An assessment of strengths and weaknesses occurs as a part of organizational analysis. It is an audit of the company's internal workings, which are relatively easier to control than outside factors. Conversely, examining opportunities and threats is a part of environmental analysis—the company must look outside of the organization to determine opportunities and threats, over which it has lesser control.
Andrews's original conception of the strategy model that preceded the SWOT asked four basic questions about a company and its environment: (1) What can we do? (2) What do we want to do? (3) What might we do? and (4) What do others expect us to do?
The answers to these questions provide the input for an effective strategic management process. While Andrews's original conception of this analysis has been developed and changed to the more streamlined SWOT analysis that we know today, his work is the foundation of this activity.
STRENGTHS, WEAKNESSES, OPPORTUNITIES, AND THREATS
Strengths, in the SWOT analysis, are a company's capabilities and resources that allow it to engage in activities to
generate economic value and perhaps competitive advantage. A company's strengths may be in its ability to create unique products, to provide high-level customer service, or to have a presence in multiple retail markets. Strengths may also be things such as the company's culture, its staffing and training, or the quality of its managers.
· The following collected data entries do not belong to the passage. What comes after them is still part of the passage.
theorem Pkg.judge_clock (k a1 a2 a3 a4) : (Pkg.judge k a1 a2 a3 a4).clock = k.clock := by
  unfold Pkg.judge
  repeat' (first | (simp only [↓Pkg.cl_clock, ↓Clus.causeEvent_clock, ↓Clus.fail_clock, ↓Pkg.onClus_clock, ↓Pkg.stopSlot_clock, apply_ite Clus.clock, ite_self]; done) | with_reducible refine ite_clock_Pkg ?_ ?_ | split)

theorem Clus.handlersStop_clock (k a1) : (Clus.handlersStop k a1).clock = k.clock := by
  unfold Clus.handlersStop
  repeat' (first | with_reducible rfl | (simp only [↓Clus.sStop_clock, ↓Core.clock_eta, ↓Core.clock_mk, ↓Clus.clock_mk, ↓Clus.core_clock, ↓foldl_clock_Core, ↓iter_clock_Core, ↓foldl_clock_Clus, ↓iter_clock_Clus, implies_true, apply_ite Clus.clock, ite_self]; done) | with_reducible refine ite_clock_Clus ?_ ?_ | with_reducible refine foldl_clock_Clus' (fun _ _ => ?_) ?_ | with_reducible refine iter_clock_Clus' (fun _ _ => ?_) ?_ | with_reducible refine foldl2_clock_Clus' (fun _ _ => ?_) ?_ | with_reducible refine foldl3_clock_Clus' (fun _ _ => ?_) ?_ | with_reducible refine ite_clock_Core ?_ ?_ | with_reducible refine foldl_clock_Core' (fun _ _ => ?_) ?_ | with_reducible refine iter_clock_Core' (fun _ _ => ?_) ?_ | with_reducible refine foldl2_clock_Core' (fun _ _ => ?_) ?_ | with_reducible refine foldl3_clock_Core' (fun _ _ => ?_) ?_ | simp only [↓Clus.sStop_clock, ↓Core.clock_eta, ↓Core.clock_mk, ↓Clus.clock_mk, ↓Clus.core_clock] | with_reducible refine of_eq_clock_Clus ‹_› ?_ | with_reducible refine of_eq1_clock_Clus ‹_› ?_ | with_reducible refine of_eq_clock_Core ‹_› ?_ | with_reducible refine of_eq1_clock_Core ‹_› ?_ | split | dsimp only)

theorem Pkg.closeRegion_clock (k a1) : (Pkg.closeRegion k a1).clock = k.clock := by
  unfold Pkg.closeRegion
  repeat' (first | with_reducible rfl | (simp only [↓Clus.handlersStop_clock, ↓Pkg.judge_clock, ↓Core.clock_eta, ↓Core.clock_mk, ↓Clus.clock_mk, ↓Clus.core_clock, ↓Pkg.clock_mk, ↓Pkg.cl_clock, ↓Pkg.onClus_clock, ↓foldl_clock_Core, ↓iter_clock_Core, ↓foldl_clock_Clus, ↓iter_clock_Clus, ↓foldl_clock_Pkg, ↓iter_clock_Pkg, implies_true, apply_ite Pkg.clock, ite_self]; done) | with_reducible refine ite_clock_Pkg ?_ ?_ | with_reducible refine foldl_clock_Pkg' (fun _ _ => ?_) ?_ | with_reducible refine iter_clock_Pkg' (fun _ _ => ?_) ?_ | with_reducible refine foldl2_clock_Pkg' (fun _ _ => ?_) ?_ | with_reducible refine foldl3_clock_Pkg' (fun _ _ => ?_) ?_ | with_reducible refine ite_clock_Clus ?_ ?_ | with_reducible refine foldl_clock_Clus' (fun _ _ => ?_) ?_ | with_reducible refine iter_clock_Clus' (fun _ _ => ?_) ?_ | with_reducible refine foldl2_clock_Clus' (fun _ _ => ?_) ?_ | with_reducible refine foldl3_clock_Clus' (fun _ _ => ?_) ?_ | with_reducible refine ite_clock_Core ?_ ?_ | with_reducible refine foldl_clock_Core' (fun _ _ => ?_) ?_ | with_reducible refine iter_clock_Core' (fun _ _ => ?_) ?_ | with_reducible refine foldl2_clock_Core' (fun _ _ => ?_) ?_ | with_reducible refine foldl3_clock_Core' (fun _ _ => ?_) ?_ | simp only [↓Clus.handlersStop_clock, ↓Pkg.judge_clock, ↓Core.clock_eta, ↓Core.clock_mk, ↓Clus.clock_mk, ↓Clus.core_clock, ↓Pkg.clock_mk, ↓Pkg.cl_clock, ↓Pkg.onClus_clock] | with_reducible refine of_eq_clock_Pkg ‹_› ?_ | with_reducible refine of_eq1_clock_Pkg ‹_› ?_ | with_reducible refine of_eq_clock_Clus ‹_› ?_ | with_reducible refine of_eq1_clock_Clus ‹_› ?_ | with_reducible refine of_eq_clock_Core ‹_› ?_ | with_reducible refine of_eq1_clock_Core ‹_› ?_ | split | dsimp only)

theorem Pkg.fencePut_clock (k a1 a2) : (Pkg.fencePut k a1 a2).clock = k.clock := by
  unfold Pkg.fencePut
  simp only [↓Clus.core_clock, ↓Pkg.cl_clock, ↓Core.fwEvent_clock, ↓Pkg.onBi_clock, ↓Pkg.onCore_clock, apply_ite Pkg.clock, ite_self]

theorem Pkg.fenceField_clock (k a1 a2 a3) : (Pkg.fenceField k a1 a2 a3).clock = k.clock := by
  unfold Pkg.fenceField
  simp only [↓Pkg.fencePut_clock]

theorem Pkg.fenceClu_clock (k a1 a2 a3) : (Pkg.fenceClu k a1 a2 a3).clock = k.clock := by
  unfold Pkg.fenceClu
  repeat' (first | with_reducible rfl | (simp only [↓Core.setFence_clock, ↓Core.setFld_clock, ↓Pkg.fenceField_clock, ↓Core.clock_eta, ↓Core.clock_mk, ↓Clus.clock_mk, ↓Clus.core_clock, ↓Clus.onCore_clock, ↓Pkg.clock_mk, ↓Pkg.cl_clock, ↓Pkg.onCore_clock, ↓foldl_clock_Core, ↓iter_clock_Core, ↓foldl_clock_Clus, ↓iter_clock_Clus, ↓foldl_clock_Pkg, ↓iter_clock_Pkg, implies_true, apply_ite Pkg.clock, ite_self]; done) | with_reducible refine ite_clock_Pkg ?_ ?_ | with_reducible refine foldl_clock_Pkg' (fun _ _ => ?_) ?_ | with_reducible refine iter_clock_Pkg' (fun _ _ => ?_) ?_ | with_reducible refine foldl2_clock_Pkg' (fun _ _ => ?_) ?_ | with_reducible refine foldl3_clock_Pkg' (fun _ _ => ?_) ?_ | with_reducible refine ite_clock_Clus ?_ ?_ | with_reducible refine foldl_clock_Clus' (fun _ _ => ?_) ?_ | with_reducible refine iter_clock_Clus' (fun _ _ => ?_) ?_ | with_reducible refine foldl2_clock_Clus' (fun _ _ => ?_) ?_ | with_reducible refine foldl3_clock_Clus' (fun _ _ => ?_) ?_ | with_reducible refine ite_clock_Core ?_ ?_ | with_reducible refine foldl_clock_Core' (fun _ _ => ?_) ?_ | with_reducible refine iter_clock_Core' (fun _ _ => ?_) ?_ | with_reducible refine foldl2_clock_Core' (fun _ _ => ?_) ?_ | with_reducible refine foldl3_clock_Core' (fun _ _ => ?_) ?_ | simp only [↓Core.setFence_clock, ↓Core.setFld_clock, ↓Pkg.fenceField_clock, ↓Core.clock_eta, ↓Core.clock_mk, ↓Clus.clock_mk, ↓Clus.core_clock, ↓Clus.onCore_clock, ↓Pkg.clock_mk, ↓Pkg.cl_clock, ↓Pkg.onCore_clock] | with_reducible refine of_eq_clock_Pkg ‹_› ?_ | with_reducible refine of_eq1_clock_Pkg ‹_› ?_ | with_reducible refine of_eq_clock_Clus ‹_› ?_ | with_reducible refine of_eq1_clock_Clus ‹_› ?_ | with_reducible refine of_eq_clock_Core ‹_› ?_ | with_reducible refine of_eq1_clock_Core ‹_› ?_ | split | dsimp only)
Whatever capability a company has can be regarded as a strength.
A company's weaknesses are a lack of resources or capabilities that can prevent it from generating economic value or gaining a competitive advantage if used to enact the company's strategy. There are many examples of organizational weaknesses. For example, a firm may have a large, bureaucratic structure that limits its ability to compete with smaller, more dynamic companies. Another weakness may occur if a company has higher labor costs than a competitor who can have similar productivity from a lower labor cost. The characteristics of an organization that can be a strength, as listed above, can also be a weakness if the company does not do them well.
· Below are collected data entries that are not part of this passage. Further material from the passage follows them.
-- ==== Sys2Proof/Laws/Fixed.lean ====
section
/-!
SUPPORT. What no operation of the package's part changes: the fuses, the block on the fuse-secret path and whether the key
store holds the identity key (`Pkg.fixed`), one lemma per operation; and the few operations that do change one of them, with
what they keep (`Pkg.keeps`: R457, R462, R463, R465).
-/
namespace Sys2Proof.Machine

/-- The fuses, the block on the fuse-secret path, and the identity key. -/
def Pkg.fixed (k : Pkg) : FuseS × Bool × Bool := (k.bu.fuse, k.sec.blocked, k.sec.key)

theorem Pkg.fixed_mk (cl net hbm fab att jobs ckpts bi pw bu fw sec) : (Pkg.mk cl net hbm fab att jobs ckpts bi pw bu fw sec).fixed = (bu.fuse, sec.blocked, sec.key) := (rfl)

theorem Pkg.fixed_eta (k : Pkg) : (k.bu.fuse, k.sec.blocked, k.sec.key) = k.fixed := (rfl)

theorem Pkg.fixed_onClus (k : Pkg) (f) : (k.onClus f).fixed = k.fixed := (rfl)

theorem Pkg.fixed_onCore (k : Pkg) (f) : (k.onCore f).fixed = k.fixed := (rfl)

theorem Pkg.fixed_onBi (k : Pkg) (f) : (k.onBi f).fixed = k.fixed := (rfl)

theorem Pkg.fixed_onFab (k : Pkg) (f) : (k.onFab f).fixed = k.fixed := (rfl)

theorem Pkg.fixed_onAtt (k : Pkg) (f) : (k.onAtt f).fixed = k.fixed := (rfl)

theorem Pkg.fixed_onHbm (k : Pkg) (f) : (k.onHbm f).fixed = k.fixed := (rfl)

theorem Pkg.fixed_onPw (k : Pkg) (f) : (k.onPw f).fixed = k.fixed := (rfl)

theorem Pkg.fixed_onNet (k : Pkg) (f) : (k.onNet f).fixed = k.fixed := (rfl)

theorem Pkg.fixed_onFw (k : Pkg) (f) : (k.onFw f).fixed = k.fixed := (rfl)

theorem Pkg.fixed_onBu (k : Pkg) (f) (h : ∀ b, (f b).fuse = b.fuse) : (k.onBu f).fixed = k.fixed := by simp [Pkg.onBu, Pkg.fixed, h]

theorem Pkg.fixed_onSec (k : Pkg) (f) (h : ∀ b, (f b).blocked = b.blocked ∧ (f b).key = b.key) : (k.onSec f).fixed = k.fixed := by simp [Pkg.onSec, Pkg.fixed, h]

theorem fixed_iter (n : Nat) (f : Nat → Pkg → Pkg) (k : Pkg) (h : ∀ i x, (f i x).fixed = x.fixed) : (iter n f k).fixed = k.fixed := by
  induction n with
  | zero => rfl
  | succ n ih => simp [iter, h, ih]

theorem fixed_foldl {α : Type} (l : List α) (f : Pkg → α → Pkg) (k : Pkg) (h : ∀ x a, (f x a).fixed = x.fixed) : (l.foldl f k).fixed = k.fixed := by
  induction l generalizing k with
  | nil => rfl
  | cons a l ih => simp [h, ih]

theorem fixed_ite (c : Prop) [Decidable c] (a b : Pkg) (d) (h : a.fixed = d) (h' : b.fixed = d) : (if c then a else b).fixed = d := by split <;> assumption

theorem fixed_foldl2 {α β : Type} (l : List α) (f : Pkg × β → α → Pkg × β) (k : Pkg × β) (h : ∀ x a, (f x a).1.fixed = x.1.fixed) : (l.foldl f k).1.fixed = k.1.fixed := by
  induction l generalizing k with
  | nil => rfl
  | cons a l ih => simp [h, ih]

theorem fixed_foldl3 {α β : Type} (l : List α) (f : β × Pkg → α → β × Pkg) (k : β × Pkg) (h : ∀ x a, (f x a).2.fixed = x.2.fixed) : (l.foldl f k).2.fixed = k.2.fixed := by
  induction l generalizing k with
  | nil => rfl
  | cons a l ih => simp [h, ih]

theorem fixed_ite' {c : Prop} [Decidable c] {a b : Pkg} {d} (h : a.fixed = d) (h' : b.fixed = d) : (if c then a else b).fixed = d := by split <;> assumption

theorem fixed_foldl' {α : Type} {l : List α} {f : Pkg → α → Pkg} {k : Pkg} {d} (h : ∀ x a, (f x a).fixed = x.fixed) (h' : k.fixed = d) : (l.foldl f k).fixed = d := (fixed_foldl l f k h).trans h'

theorem fixed_iter' {n : Nat} {f : Nat → Pkg → Pkg} {k : Pkg} {d} (h : ∀ i x, (f i x).fixed = x.fixed) (h' : k.fixed = d) : (iter n f k).fixed = d := (fixed_iter n f k h).trans h'

theorem fixed_foldl2' {α β : Type} {l : List α} {f : Pkg × β → α → Pkg × β} {k : Pkg × β} {d} (h : ∀ x a, (f x a).1.fixed = x.1.fixed) (h' : k.1.fixed = d) : (l.foldl f k).1.fixed = d := (fixed_foldl2 l f k h).trans h'

theorem fixed_foldl3' {α β : Type} {l : List α} {f : β × Pkg → α → β × Pkg} {k : β × Pkg} {d} (h : ∀ x a, (f x a).2.fixed = x.2.fixed) (h' : k.2.fixed = d) : (l.foldl f k).2.fixed = d := (fixed_foldl3 l f k h).trans h'

theorem fixed_of_eq {β : Type} {p : β × Pkg} {a : β} {k : Pkg} {d} (h : p = (a, k)) (h' : p.2.fixed = d) : k.fixed = d := by subst h; exact h'

theorem fixed_of_eq1 {β : Type} {p : Pkg × β} {a : β} {k : Pkg} {d} (h : p = (k, a)) (h' : p.1.fixed = d) : k.fixed = d := by subst h; exact h'

theorem getD_fixed_Pkg {o : Option Pkg} {a : Pkg} {d} (h : ∀ x, o = some x → x.fixed = d) (h' : a.fixed = d) :
    (o.getD a).fixed = d := by
  cases o with
  | none => exact h'
  | some x => exact h x rfl

theorem Pkg.biShow_fixed (k : Pkg) (a1 : Nat) : (Pkg.biShow k a1).fixed = k.fixed := by
  unfold Pkg.biShow
  simp only [↓Pkg.fixed_onCore]

theorem Pkg.setMove_fixed (k : Pkg) (a1 : Nat) (a2 : Option Move) : (Pkg.setMove k a1 a2).fixed = k.fixed := by
  unfold Pkg.setMove
  simp only [↓Pkg.fixed_onBi]

theorem Pkg.abandon_fixed (k : Pkg) (a1 : Nat) (a2 : Nat) (a3 : Bool) : (Pkg.abandon k a1 a2 a3).fixed = k.fixed := by
  unfold Pkg.abandon
  (repeat' split) <;> simp only [↓Pkg.biShow_fixed, ↓Pkg.fixed_onCore, ↓Pkg.setMove_fixed]

theorem Pkg.consumeAct_fixed (k : Pkg) (a1 : Nat) (a2 : Nat) (a3 : Nat) (a4 : Nat) : ∀ x, Pkg.consumeAct k a1 a2 a3 a4 = some x → x.fixed = k.fixed := by
  intro x h
  unfold Pkg.consumeAct at h
  simp only at h
  split at h
  · cases h
  · split at h
    · cases h; rfl
    · cases h
      refine (fixed_foldl _ _ _ (fun x a => ?_)).trans ?_
      · split <;> simp only [↓Pkg.fixed_eta, ↓Pkg.fixed_mk]
      · rfl

theorem Pkg.act_fixed (k : Pkg) (a1 : Nat) (a2 : Nat) (a3 : SlotRun) (a4 : Nat) : (Pkg.act k a1 a2 a3 a4).2.fixed = k.fixed := by
  unfold Pkg.act
  repeat' (first | simp only [↓Pkg.fixed_eta, ↓Pkg.fixed_mk, ↓Pkg.fixed_onClus] | (refine (Pkg.consumeAct_fixed _ _ _ _ _ _ ‹_›).trans ?_) | split)

theorem Pkg.acts_fixed (k : Pkg) (a1 : Nat) (a2 : Nat) (a3 : SlotRun) : (Pkg.acts k a1 a2 a3).2.fixed = k.fixed := by
  unfold Pkg.acts
  repeat' (first | (simp only [↓Pkg.act_fixed]; done) | with_reducible refine fixed_foldl3' (fun _ _ => ?_) ?_ | split)

theorem Pkg.timeEvent_fixed (k : Pkg) (a1 : Nat) (a2 : Nat) (a3 : Nat) (a4 : Nat) (a5 : Nat) :
    (Pkg.timeEvent k a1 a2 a3 a4 a5).fixed = k.fixed := by
  unfold Pkg.timeEvent
  repeat' (first | with_reducible rfl | (simp only [↓Pkg.fixed_mk, ↓Pkg.fixed_eta, ↓Pkg.fixed_onCore, ↓fixed_foldl, ↓fixed_iter, implies_true, apply_ite Pkg.fixed, ite_self]; done) | with_reducible refine fixed_ite' ?_ ?_ | with_reducible refine fixed_foldl' (fun _ _ => ?_) ?_ | with_reducible refine fixed_iter' (fun _ _ => ?_) ?_ | with_reducible refine fixed_foldl2' (fun _ _ => ?_) ?_ | with_reducible refine fixed_foldl3' (fun _ _ => ?_) ?_ | with_reducible refine (Pkg.fixed_onBu _ _ (fun _ => rfl)).trans ?_ | with_reducible refine (Pkg.fixed_onSec _ _ (fun _ => ⟨rfl, rfl⟩)).trans ?_ | simp only [↓Pkg.fixed_mk, ↓Pkg.fixed_eta, ↓Pkg.fixed_onCore] | with_reducible refine fixed_of_eq ‹_› ?_ | with_reducible refine fixed_of_eq1 ‹_› ?_ | split | dsimp only)

theorem Pkg.adoptCount_fixed (k : Pkg) (a1 : Nat) (a2 : W64) : (Pkg.adoptCount k a1 a2).fixed = k.fixed := by
  unfold Pkg.adoptCount
  repeat' (first | with_reducible rfl | (simp only [↓Pkg.timeEvent_fixed, ↓Pkg.fixed_mk, ↓Pkg.fixed_eta, ↓Pkg.fixed_onCore, ↓Pkg.fixed_onFab, ↓fixed_foldl, ↓fixed_iter, implies_true, apply_ite Pkg.fixed, ite_self]; done) | with_reducible refine fixed_ite' ?_ ?_ | with_reducible refine fixed_foldl' (fun _ _ => ?_) ?_ | with_reducible refine fixed_iter' (fun _ _ => ?_) ?_ | with_reducible refine fixed_foldl2' (fun _ _ => ?_) ?_ | with_reducible refine fixed_foldl3' (fun _ _ => ?_) ?_ | with_reducible refine (Pkg.fixed_onBu _ _ (fun _ => rfl)).trans ?_ | with_reducible refine (Pkg.fixed_onSec _ _ (fun _ => ⟨rfl, rfl⟩)).trans ?_ | simp only [↓Pkg.timeEvent_fixed, ↓Pkg.fixed_mk, ↓Pkg.fixed_eta, ↓Pkg.fixed_onCore, ↓Pkg.fixed_onFab] | with_reducible refine fixed_of_eq ‹_› ?_ | with_reducible refine fixed_of_eq1 ‹_› ?_ | split | dsimp only)

theorem Pkg.setLink_fixed (k : Pkg) (a1 : Nat) (a2 : LinkS) : (Pkg.setLink k a1 a2).fixed = k.fixed := by
  unfold Pkg.setLink
  simp only [↓Pkg.fixed_eta, ↓Pkg.fixed_mk]

theorem Pkg.emit_fixed (k : Pkg) (a1 : Nat) (a2 : Frame) : (Pkg.emit k a1 a2).fixed = k.fixed := by
  unfold Pkg.emit
  simp only [↓Pkg.fixed_onCore, ↓Pkg.fixed_onFab, ↓Pkg.setLink_fixed, apply_ite Pkg.fixed, ite_self]

theorem Pkg.sendPeer_fixed (k : Pkg) (a1 : Nat) (a2 : Frame) : (Pkg.sendPeer k a1 a2).fixed = k.fixed := by
  unfold Pkg.sendPeer
  simp only [↓Pkg.emit_fixed]

theorem Pkg.advertise_fixed (k : Pkg) : (Pkg.advertise k).fixed = k.fixed := by
  unfold Pkg.advertise
  simp only [↓Pkg.sendPeer_fixed, ↓fixed_foldl, implies_true, apply_ite Pkg.fixed, ite_self]

theorem Pkg.alignWord_fixed (k : Pkg) (a1 : Nat) (a2 : AlignWord) : (Pkg.alignWord k a1 a2).fixed = k.fixed := by
  unfold Pkg.alignWord
  simp only [↓Pkg.setLink_fixed]

theorem Pkg.setStaged_fixed (k : Pkg) (a1 : Nat) (a2 : List CplRec) : (Pkg.setStaged k a1 a2).fixed = k.fixed := by
  unfold Pkg.setStaged
  simp only [↓Pkg.fixed_onAtt]

theorem Pkg.hostWrite_fixed (k : Pkg) (a1 : Nat) (a2 : List Byte) : (Pkg.hostWrite k a1 a2).fixed = k.fixed := by
  unfold Pkg.hostWrite
  simp only [↓Pkg.fixed_onAtt]

theorem Pkg.setRingS_fixed (k : Pkg) (a1 : Nat) (a2 : RingS) : (Pkg.setRingS k a1 a2).fixed = k.fixed := by
  unfold Pkg.setRingS
  simp only [↓Pkg.fixed_onAtt]

theorem Pkg.cqWrite_fixed (k : Pkg) (a1 : Nat) (a2 : CplRec) : (Pkg.cqWrite k a1 a2).fixed = k.fixed := by
  unfold Pkg.cqWrite
  simp only [↓Pkg.hostWrite_fixed, ↓Pkg.setRingS_fixed]

theorem Pkg.cqDrain_fixed (k : Pkg) (a1 : Nat) (a2 : Nat) : (Pkg.cqDrain k a1 a2).fixed = k.fixed := by
  induction a2 generalizing k with
  | zero => rfl
  | succ n ih =>
    unfold Pkg.cqDrain
    split
    · rfl
    · split
      · rw [ih, Pkg.cqWrite_fixed, Pkg.setStaged_fixed]
      · rfl

theorem Pkg.complete_fixed (k : Pkg) (a1 : Nat) (a2 : CplRec) : (Pkg.complete k a1 a2).fixed = k.fixed := by
  unfold Pkg.complete
  simp only [↓Pkg.cqDrain_fixed, ↓Pkg.setStaged_fixed]

theorem Pkg.cmdEnd_fixed (k : Pkg) (a1 : Nat) (a2 : Nat) (a3 : Nat) (a4 : W32) (a5 : Nat) (a6 : Nat) : (Pkg.cmdEnd k a1 a2 a3 a4 a5 a6).fixed = k.fixed := by
  unfold Pkg.cmdEnd
  simp only [↓Pkg.complete_fixed, ↓Pkg.fixed_onAtt]

theorem Pkg.cmdReject_fixed (k : Pkg) (a1 : Nat) (a2 : Nat) (a3 : Nat) (a4 : W32) (a5 : Nat) (a6 : Nat) :
    (Pkg.cmdReject k a1 a2 a3 a4 a5 a6).fixed = k.fixed := by
  unfold Pkg.cmdReject
  repeat' (first | with_reducible rfl | (simp only [↓Pkg.cmdEnd_fixed, ↓Pkg.fixed_mk, ↓Pkg.fixed_eta, ↓Pkg.fixed_onCore, ↓fixed_foldl, ↓fixed_iter, implies_true, apply_ite Pkg.fixed, ite_self]; done) | with_reducible refine fixed_ite' ?_ ?_ | with_reducible refine fixed_foldl' (fun _ _ => ?_) ?_ | with_reducible refine fixed_iter' (fun _ _ => ?_) ?_ | with_reducible refine fixed_foldl2' (fun _ _ => ?_) ?_ | with_reducible refine fixed_foldl3' (fun _ _ => ?_) ?_ | with_reducible refine (Pkg.fixed_onBu _ _ (fun _ => rfl)).trans ?_ | with_reducible refine (Pkg.fixed_onSec _ _ (fun _ => ⟨rfl, rfl⟩)).trans ?_ | simp only [↓Pkg.cmdEnd_fixed, ↓Pkg.fixed_mk, ↓Pkg.fixed_eta, ↓Pkg.fixed_onCore] | with_reducible refine fixed_of_eq ‹_› ?_ | with_reducible refine fixed_of_eq1 ‹_› ?_ | split | dsimp only)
Opportunities provide the organization with a chance to improve its performance and its competitive advantage. Some opportunities may be anticipated, others arise unexpectedly. Opportunities may arise when there are niches for new products or services, or when these products and services can be offered at different times and in different locations. For instance, the increased use of the Internet has provided numerous opportunities for companies to expand their product sales.
Threats can be an individual, group, or organization outside the company that aims to reduce the level of the company's performance. Every company faces threats in its environment. Often the more successful companies have stronger threats, because there is a desire on the part of other companies to take some of that success for their own. Threats may come from new products or services from other companies that aim to take away a company's competitive advantage. Threats may also come from government regulation or even consumer groups.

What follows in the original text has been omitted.